Что-то в рассказанной стариком истории было ему знакомо, но Келсо не мог вспомнить, что именно. Он взял магнитофон, включил «rewind», дал ленте прокрутиться и нажал на «play». Поднес микрофончик к уху и стал слушать жестяной голос Рапавы:
«А спальня товарища Сталина была спальней рядового человека. Я тебе прямо скажу: он всегда был одним из нас…»
Перемотка. Пуск.
«И выглядел он, парень, очень странно: был почему-то в одних носках, а блестящие новые ботинки держал под мышкой…»
Перемотка. Пуск.
«… Знаешь, что такое Ближняя, парень?..»
«… Ближняя, парень?..»
«… Ближняя…»
Первым согласно возрасту и занимаемому положению вышел Франклин Эйдлмен из Йельского университета; за ним — Молденхауэр из Бундесархива в Кобленце с нелепым двойным титулом: доктор-доктор Карл, как там его, Молденхауэр; затем неомарксисты: Энрико Банфи из Милана и Эрик Чемберс из Лондонской школы экономики; после Иво Годелье из Эколь-нормаль-сюпериор; затем мрачный Дейв Ричарде из Оксфордского колледжа Сент-Энтони, еще один «совьетолог», чей мир лежал в развалинах; затем Велма Бэрд из Национального архива США; следом Алистер Финдлей из Эдинбургского центра по изучению военных документов, который все еще считал товарища Сталина солнцем вселенной; дальше Артур Сондерс из Стенворда и, наконец, тот, из-за кого они простояли в вестибюле лишних пять минут, — доктор К. Р. Э. Келсо по прозвищу Непредсказуемый.
Дверь больно ударила его по пяткам. Погода стала еще хуже. Казалось, вот-вот начнется метель, а пока с неба сыпалась снежная крупа, стуча по серой шири асфальта, била в лицо, застревала в волосах. У подножия лестницы в облаке собственного белого дыма стоял старенький автобус, который повезет их на симпозиум. Келсо остановился закурить.
— Господи, Непредсказуемое вы существо, — посмеиваясь, произнес Эйдлмен, — выглядите просто ужасно.
Келсо помахал рукой в знак того, что слышал. Неподалеку стояли таксисты, топавшие ногами от холода. Рабочие пытались вытащить из кузова грузовика катушку жести. Корейский бизнесмен в меховой шапке снимал группу из двадцати корейцев в таких же шапках, но Рапавы нигде не было видно.
— Доктор Келсо, прошу вас, а то мы опять вас ждем. — И Ольга укоризненно погрозила ему зонтом.
Келсо передвинул сигарету в другой угол рта, повесил сумку на плечо и направился к автобусу.

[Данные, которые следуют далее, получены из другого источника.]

/-- RequestSteps: a load and a prefetch at the slice; a refused request; the reply of a load; a stamp-cache drop. -/
theorem test_requests_met : ([request .load (item [] 4), request (.fetch 0) (item [] 4), request (.fetch 2) (item [] 4)] : List Req).all
      (fun r => ((asking r .mem).req? 1).any (asking r .mem).atSlice) = true ∧
    (let s := asking { (request .load (item [] 4)) with stage := .refused } .mem
    !s.fabric.busy && (s.req? 1).any (·.stage == .refused)) = true ∧
    (let s := asking { (request .load (item [] 4)) with stage := .replied } .mem
    s.net.filter (fun z => z.op == 5) == s.net && s.bagOps.isEmpty && (s.op? 5).any (fun o => o.threads == [⟨0, 0⟩] && o.acq == .none && !o.uniform) &&
      decide (7 < (s.thread ⟨0, 0⟩).v.length) && (s.thread ⟨0, 0⟩).busy.isEmpty) = true ∧
    (let s := asking (request .load (item [] 4)) (.stampsync true 0 [255])
    (s.op? 5).any (fun o => o.kind == .stampsync true 0 [255] && o.phase == .active)) = true := by decide +kernel
/-- A walk of block 1, whose tables hold a leaf of 64 KiB; and one of a block without (R183). -/
def walking (block : Nat) : State :=
  let t0 : Nat := 0x20000
  ((((placed.modGrid 0 (fun g => { g with record := { g.record with ptroot := t0 } })).modCore 0 (fun k =>
    { k with walks := [{ id := 3, root := t0, va := block * 65536, come := .at_ 3 t0, waiters := [(⟨0, 0⟩, block * 65536)] }] })).memWrite t0 (leBytes 8 0x21001)).memWrite 0x21000
      (leBytes 8 0x22001)).memWrite 0x22000 (leBytes 8 0x23001) |>.memWrite 0x23008 (leBytes 8 0x1003F)
theorem test_walks_met : (walking 1).walkSteps 0 65536 4 (.at_ 3 0x20000) = .leaf 0x1003F 16 ∧
    (walking 2).walkSteps 0 131072 4 (.at_ 3 0x20000) = .xlate ∧
    (let s := vectored (walking 2)
    entersOk s ⟨0, 0⟩ && (s.thread ⟨0, 0⟩).stat == .ready && ((s.core 0).walks.find? (fun z => z.id == 3)).isSome) = true := by decide +kernel
theorem test_walk_leaf_met (a : Nat) : ((walking 1).useLeaf 0 0x20000 65536 0x1003F 16).memByte a = (walking 1).memByte a := by
  have h : (walking 1).useLeaf 0 0x20000 65536 0x1003F 16 = { walking 1 with leaves := ((walking 1).useLeaf 0 0x20000 65536 0x1003F 16).leaves } := by decide +kernel
  rw [h]; rfl
/-- The steps of the fabric: a leaf without progress, a plane declared dead, a request replayed, the rehash at its end. -/
theorem test_fabric_met : (let s := asking (request .load (item [] 4)) .mem
    s.net.all (fun r => leafOf r.core == 0 && r.plane == 0 && r.kind != .local_ && r.stage != .held) && s.fabric.alive.getLsbD 3 &&
      (s.fabric.alive &&& ~~~ BitVec.twoPow 4 3) != 0) = true ∧
    (let s := asking { (request .load (item [] 4)) with stage := .replay true } .mem
    (s.req? 1).any (fun r => r.stage == .replay true) && s.fabric.alive != 0) = true ∧
    (let s : State := { placed with fabric := { Fabric.reset with busy := true, alive := 7 } }; s.fabric.busy && s.net.isEmpty) = true := by decide +kernel

/-- SynchronisationSteps: an arrival that does not complete the phase and one that does, at a gang's and a grid's barrier, and a retirement. -/
theorem test_barrier_unit_met : ([(.gang, 3, 1), (.gang, 0, 32), (.grid, 3, 32)] : List (BarKind × Nat × Nat)).all (fun z =>
      let s : State := { asking (request (.barrier z.1 0 z.2.1 false) (item [] 4)) (.barrier z.1 z.2.1 none true) with
        ops := [{ operation (.barrier z.1 z.2.1 none true) with threads := lanes.take z.2.2 }] };
      (s.req? 1).any s.atSlice && (s.op? 5).any (fun o => o.threads.all (s.population z.1 0).contains) && !(s.population z.1 0).isEmpty &&
      (s.bar z.1 0 z.2.1).carve.isNone && decide (z.2.1 < (s.gang 0).barriers.length) && decide (z.2.1 < (s.grid 0).barriers.length) && decide ((s.grid 0).chips ≤ 1)) = true ∧
    (let s := asking (request (.barrier .grid 0 1 true) (item [] 4)) .mem
    (s.req? 1).any s.atSlice && !(s.population .grid 0).isEmpty) = true := by decide +kernel
/-- A handle instruction at the head of its handle's waiters. -/
def waitingHandle (st : HState) (what : HandleOp) : State :=
  let s := each (fun th => { th with stat := .parked (.handle 5) }) (handled st false placed)
  ({ s with ops := [operation .handle] }).modTeam 0 (fun t => { t with hwait := [{ op := 5, h := 4, what := what, quire := 0, threads := lanes }] })
theorem test_handle_waiters_met : ([(.free, .acq 65408 128), (.full, .take false 8), (.filling, .exp 4096)] : List (HState × HandleOp)).all (fun z =>
    let s := waitingHandle z.1 z.2
    (s.team 0).hwait.length == 1 && (s.op? 5).isSome && (s.handle 0 4).state == z.1 && !(s.handle 0 4).err && decide ((s.team 0).allot * 65536 = 65536) &&
    decide ((s.handle 0 4).exp + 4096 ≤ (s.handle 0 4).size)) = true := by decide +kernel
/-- A gathering whose port has become ready; a fence with nothing older. -/
theorem test_port_fence_met : (let s := queued (each (fun th => { th with stat := .parked .port }) placed)
    let g : Gath := { core := 0, ip := 0, hdr := 0x1000, header := 0x00038002, words := [0x50000085, 0], pos := 1, members := lanes }
    let s : State := { s with gaths := [g] };
    (s.gaths.find? (fun g => g.members.contains ⟨0, 31⟩)).isSome && g.instr? == some (.movVq 0 160 0) && s.portsReady (s.quire 0).team (Instr.movVq 0 160 0).uses) = true ∧
    (let s := asking (request .load (item [] 4)) (.fence .full)
    (s.op? 5).any (fun o => decide o.threads.Nodup && (s.opsBefore o).all (fun y => !(s.opIsMem y && y.threads.any o.threads.contains) && !(y.wrThru && y.core == o.core)))) = true := by decide +kernel
/-- A reduction round that opens; one that this arrival completes; its answer. -/
def reducing (d : List Round) : State := (asking (request (.nred 8 2) (item [] 4)) .nred).modSlice 2 (fun x => { x with rounds := d })
theorem test_reduction_met : (let s := (asking (request (.nred 8 1) (item [] 4)) .nred); (s.req? 1).any s.atSlice && (s.op? 5).isSome && (s.slices.getD 2 Slice.reset).rounds.isEmpty) = true ∧
    (let s := reducing []; decide (2 ≤ (s.part 0).units.clusters.length) && (s.req? 1).any s.atSlice && (s.op? 5).isSome && (s.slices.getD 2 Slice.reset).rounds.isEmpty && s.net.all (fun x => !s.nredWaits x)) = true ∧
    (let s := reducing [{ line := 2, n := 2, sub := 8, arrivals := [(31, 1, 4)] }]
    ((s.slices.getD 2 Slice.reset).rounds.find? (fun d => d.line == 2)).any (fun d => d.n == 2 && d.arrivals.length + 1 == 2 && d.arrivals.all (fun a => a.1 != 0))) = true ∧
    (let r := { request (.nred 8 2) { item [] 4 with regs := [.q 159], res := leBytes 4 7 } with stage := .replied }
    let s := asking r .nred
    s.net.find? (fun r => r.op == 5 && r.stage == .replied && (match r.kind with | .nred .. => true | _ => false)) == some r &&
      decide (159 < (s.quire 0).q.length) && !(s.quire 0).out && (s.quire 0).busy.isEmpty) = true := by decide +kernel
/-- A registration whose condition holds, one that is recorded, one told to poll; and its retry. -/
theorem test_monitor_met : ([0, 1] : List Nat).all (fun cond => let s := asking (request (.monitor false cond 0) (item [] 4)) .waitc
      (s.req? 1).any s.atSlice && (condMet cond false 0 0 == (cond == 0)) && (s.slices.getD 2 Slice.reset).monitors.isEmpty) = true ∧
    (let s := asking { (request (.monitor false 0 0) { item [] 4 with regs := [.q 0], res := leBytes 8 7 }) with stage := .replied } .waitc
    (s.op? 5).any (fun o => o.acq == .none) && (s.req? 1).any (·.stage == .replied)) = true ∧
    ((asking { (request (.monitor false 0 0) (item [] 4)) with stage := .poll } .waitc).req? 1).any (·.stage == .poll) = true := by decide +kernel

/-- An operation of core 0's matrix unit, started or not, of team 0. -/
def matrixRun (what : MatOp) (started : Bool) : MatRun :=
  { id := 3, team := 0, what := what, signers := [(⟨0, 0⟩, 5)], started := started, rows := [], result := [], scales := [], bands := [], flags := [], chkr := false }
/-- A slot with ELEM E4M3 and no scales (Table 7.5). -/
def plainSlot : Slot := { w0 := 0x80000001, seed := 0 }
/-- UnitSteps: operations that start and complete, after one they do not conflict with. -/
theorem test_matrix_met : ([.load false plainSlot 0 0, .zero 3 112 16, .swap, .drainv 4 3 96 124] : List MatOp).all (fun what =>
    let s := placed.modUnit 0 (fun u => { u with ops := [matrixRun what false] })
    let t := placed.modUnit 0 (fun u => { u with ops := [matrixRun what true] })
    (s.unit 0).ops.find? (fun z => z.id == 3) == some (matrixRun what false) && (t.unit 0).ops.find? (fun z => z.id == 3 && z.started) == some (matrixRun what true) &&
    t.watch.isEmpty && (t.unit 0).tiles.length == 4 && (t.unit 0).planes.length == 2) = true ∧
    (MatOp.zero 3 0 16).conflicts (.stream true plainSlot 2 0 0 0 16) = false := by decide +kernel
/-- A copy of core 0, with its pieces, as the only one. -/
def copyOf (kind : CopyKind) (started : Bool) (ps : List Piece) : Copy :=
  { id := 5, team := 0, core := 0, kind := kind, dests := if kind == .store then [] else [(0, 4, 0)], pieces := ps, prio := 0, got := [], started := started, op := 5 }
/-- The state with it, and its operation. -/
def moving (x : Copy) : State := { ((handled .filling false placed).modCore 0 (fun k => { k with copies := [x] })) with ops := [{ operation (if x.kind == .growg then .growg 1 8 else .copy) with dests := [] }] }
/-- A piece of two bytes at the end of the buffer. -/
def piece (done : Bool) : Piece := { off := 4094, src := [some 256, some 257], from_ := [0, 1], data := [], done := done }
theorem test_copies_met : ([copyOf .load false [piece false], copyOf .fetchw false [piece false], copyOf .growg false [], copyOf .growg true [piece true], copyOf .load true [piece false], copyOf .store true [piece false],
      copyOf (.desc 15) true [piece true]] : List Copy).all (fun x => let s := moving x
      s.copy? 5 == some x && (s.core 0).copies.contains x && (s.op? 5).any (·.phase == .active) && decide ((s.gang 0).grid < s.grids.length) && s.replayOn (s.spineOf x) == 0 &&
      x.pieces.all (fun p => !s.pieceLate x p) && cellWf (s.team 0).scratch && decide (4 < (s.team 0).handles.length) && (s.handle 0 4).state == .filling && decide s.memWf &&
      (s.team 0).desc.length == 16) = true := by decide +kernel
/-- An operation of a bag at the placer of stack 0. -/
def bagOp (what : BagWhat) (stage : BagStage) : BagOp :=
  { id := 3, op := 5, bag := 0x00010001, part := 0, stack := 0, core := 0, team := 0, quire := 0, threads := [⟨0, 0⟩], what := what, stage := stage, placed := [], values := [], fault := none }
/-- A bag of four shares of one group each, of 8-byte records, with room for one frame (Table 14.4). -/
def aBag : Bag := { num := 1, gen := 1, part := 0, stack := 0, shape := 0x400, cap := 1, vb := 0, frames := [0, 65536, 131072, 196608], keys := [0, 0, 0, 0], groups := [], r := [0, 0, 0, 0],
                    fp := [0, 0, 0, 0], cut := [0, 0, 0, 0], n := 0, k := 0 }
/-- The state with that operation, queued at its placer or not, and the bags given. -/
def placing (o : BagOp) (bags : List Bag) : State :=
  { (placed.modCtrl 0 (fun k => { k with bagq := if o.stage == .queued then [3] else [] })) with bagOps := [o], bags := bags, ops := [{ operation (.bag 3) with dests := [] }] }
theorem test_placer_met : ([(bagOp .cut .sent, []), (bagOp .cut .queued, []), (bagOp (.cnt none 7) .queued, [aBag]), (bagOp (.put [(⟨0, 0⟩, 0xFF, [1, 2])] 6) .queued, [aBag])] : List (BagOp × List Bag)).all
      (fun z => let s := placing z.1 z.2; s.placerChoices 0 == [z.1] && s.replayOn 0 == 0 && (s.bag? 0 aBag.word).isSome == !z.2.isEmpty) = true ∧
    (aBag.place 0xFF).isSome = true ∧ shapeRS aBag.shape = 8 ∧ placed.bagSealed aBag = none ∧ ({ aBag with cap := 0 }.place 0).isNone = true := by decide +kernel
theorem test_verdict_met : (let s := placing (bagOp .cut .refused) []; s.bagOps.any (·.stage == .refused)) = true ∧
    (let s := each (fun th => { th with stat := .parked (.op 5) }) (placing { bagOp (.put [] 0) .applied with placed := [(⟨0, 0⟩, false)], values := [0] } [])
    s.bagOps.any (fun b => b.id == 3 && b.stage == .applied && b.fault.isNone && b.values.headD 0 != 1) && (s.op? 5).any (fun o => o.threads == [⟨0, 0⟩]) &&
      (s.thread ⟨0, 0⟩).stat == .parked (.op 5)) = true := by decide +kernel

/-- ReliabilitySteps: memory in canonical form, and the clauses that need more than numbers in range. -/
def slotted : State := State.reset.modCtrl 11 (fun k => { k with channels := [(63, { Channel.empty with queues := [[], [⟨1, 9, 0, 6, 15⟩, ⟨0, 12, 7, 6, 15⟩, ⟨2, 5, 7, 7, 15⟩], [], []], arrived := 3 }), (62, { Channel.empty with postponed := [(15, 8)] })] })
theorem test_memory_controller_met : slotted.memWf ∧ slotted.ctrls.length = 12 ∧ (let ch := (slotted.ctrls.getD 11 Ctrl.reset).channel 63
    ch.queues.length == 4 && (List.range 4).all (fun u => (ch.queues.getD u []).isEmpty == (u != 1)) && ch.holds.all (·.isEmpty) && ch.alerts.isEmpty && ch.postponed.isEmpty && ch.away.isEmpty) = true ∧
    (let s : State := { slotted with memq := [⟨5, 16, 7⟩, ⟨6, 16, 7⟩, ⟨6, 16, 2⟩] }
    let h := s.memHome ⟨6, 16, 7⟩
    s.memq.find? (fun y => y.line == 6) == some ⟨6, 16, 7⟩ && s.partOfPa (6 * 128) == 0 && decide (h.1 < s.ctrls.length) &&
      ((s.ctrls.getD h.1 Ctrl.reset).channel h.2.1).queues.length == 4 && ((s.ctrls.getD h.1 Ctrl.reset).channel h.2.1).holds.length == 4) = true := by decide +kernel
theorem test_debug_met : (let s := placed.modPart 0 (fun p => { p with dbgGrid := 7 })
      s.dbgGang 0 2 == some 0 && s.dbgGang 0 4 == some 0 && s.dbgGang 0 8 == some 0 && s.kills.isEmpty && !(s.part 0).ckSaving && s.parts.length == 8) = true ∧
    ((placed.modPart 0 (fun p => { p with tlbinv := 3 })).part 0).tlbinv.getLsbD 1 = true ∧ placed.partOfPa (255 * 128) = 0 := by decide +kernel
/-- A checkpoint refused for want of save areas, one taken, and one that restores an image. -/
theorem test_checkpoint_met : (placed.ckRefusal 0).isSome = true ∧ (State.reset.ckRefusal 0).isNone = true ∧ (State.reset.part 0).ckCtl.getLsbD 31 = false ∧
    (let s := State.reset.modPart 0 (fun p => { p with ckCtl := 0x80000002, ckImage := some { mem := [(5, 1)], undef := [], poison := [], saves := [], garbled := [], forms := [], pages := [], base := 0 } })
    (s.part 0).ckCtl.getLsbD 31 && !(s.part 0).ckCtl.getLsbD 0 && (s.part 0).ckImage.any (fun i => cellWf i.mem && i.mem.all (fun z => (s.part 0).holds z.1))) = true := by decide +kernel
/-- A gang with a kill of each kind of cause. -/
theorem test_kill_met : placed.partOfPa 0 = (placed.grid 0).part ∧ (placed.gang 0).resident = true ∧ (placed.gang 0).dead = false ∧ (placed.grid 0).multi = .none ∧
    (placed.grid 0).record.cor = false ∧ (placed.grid 0).creates = false ∧ (placed.grid 0).kills = [] ∧ (placed.grid 0).chips = 0 ∧ placed.cores.all (fun k => k.unit.ops.isEmpty) = true ∧
    ([0x17, 0x80, 0x81, 0x82] : List Nat).all (fun k => ({ placed with kills := [⟨0, k⟩] } : State).kills.find? (fun z => z.gang == 0) == some ⟨0, k⟩) = true := by decide +kernel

«Этот потрепанный Байрон» — обозвала его одна воскресная газета, когда он, подав в отставку из Оксфорда, переехал в Нью-Йорк, и это прозвище вполне ему подходило: он был бледный, с длинными вьющимися черными волосами, густыми и вечно спутанными, влажным подвижным ртом и вполне определенной репутацией. Если бы Байрон не умер в Миссолунги, а последующие десять лет пил виски, курил, не выходил на улицу и решительно избегал всяких физических упражнений, он вполне мог стать похож на Келсо Непредсказуемого.
Одет профессор был как всегда: плотная линялая темно-синяя рубашка из хлопка, с расстегнутой верхней пуговкой, свободно повязанный, не очень чистый темный галстук, черный вельветовый костюм, черный кожаный ремень, над которым слегка выпирал живот, красный платочек в нагрудном кармашке, потертые коричневые замшевые ботинки и старый синий плащ. Эту униформу Келсо носил двадцать лет.
Рапава называл его «парень», это звучало странно по отношению к мужчине среднего возраста и в то же время очень точно. Парень.
Обогреватель в автобусе работал на всю мощь. Никто особенно не разговаривал. Келсо сидел в хвосте и протирал вспотевшее стекло, а автобус, качаясь, взбирался по скользкой дороге, чтобы влиться в поток транспорта на мосту. Сидевший через проход Сондерс помахал рукой, показывая, что дым от сигареты Келсо мешает ему. Под ними по грязной Москве-реке медленно двигалась землечерпалка с установленным на палубе краном.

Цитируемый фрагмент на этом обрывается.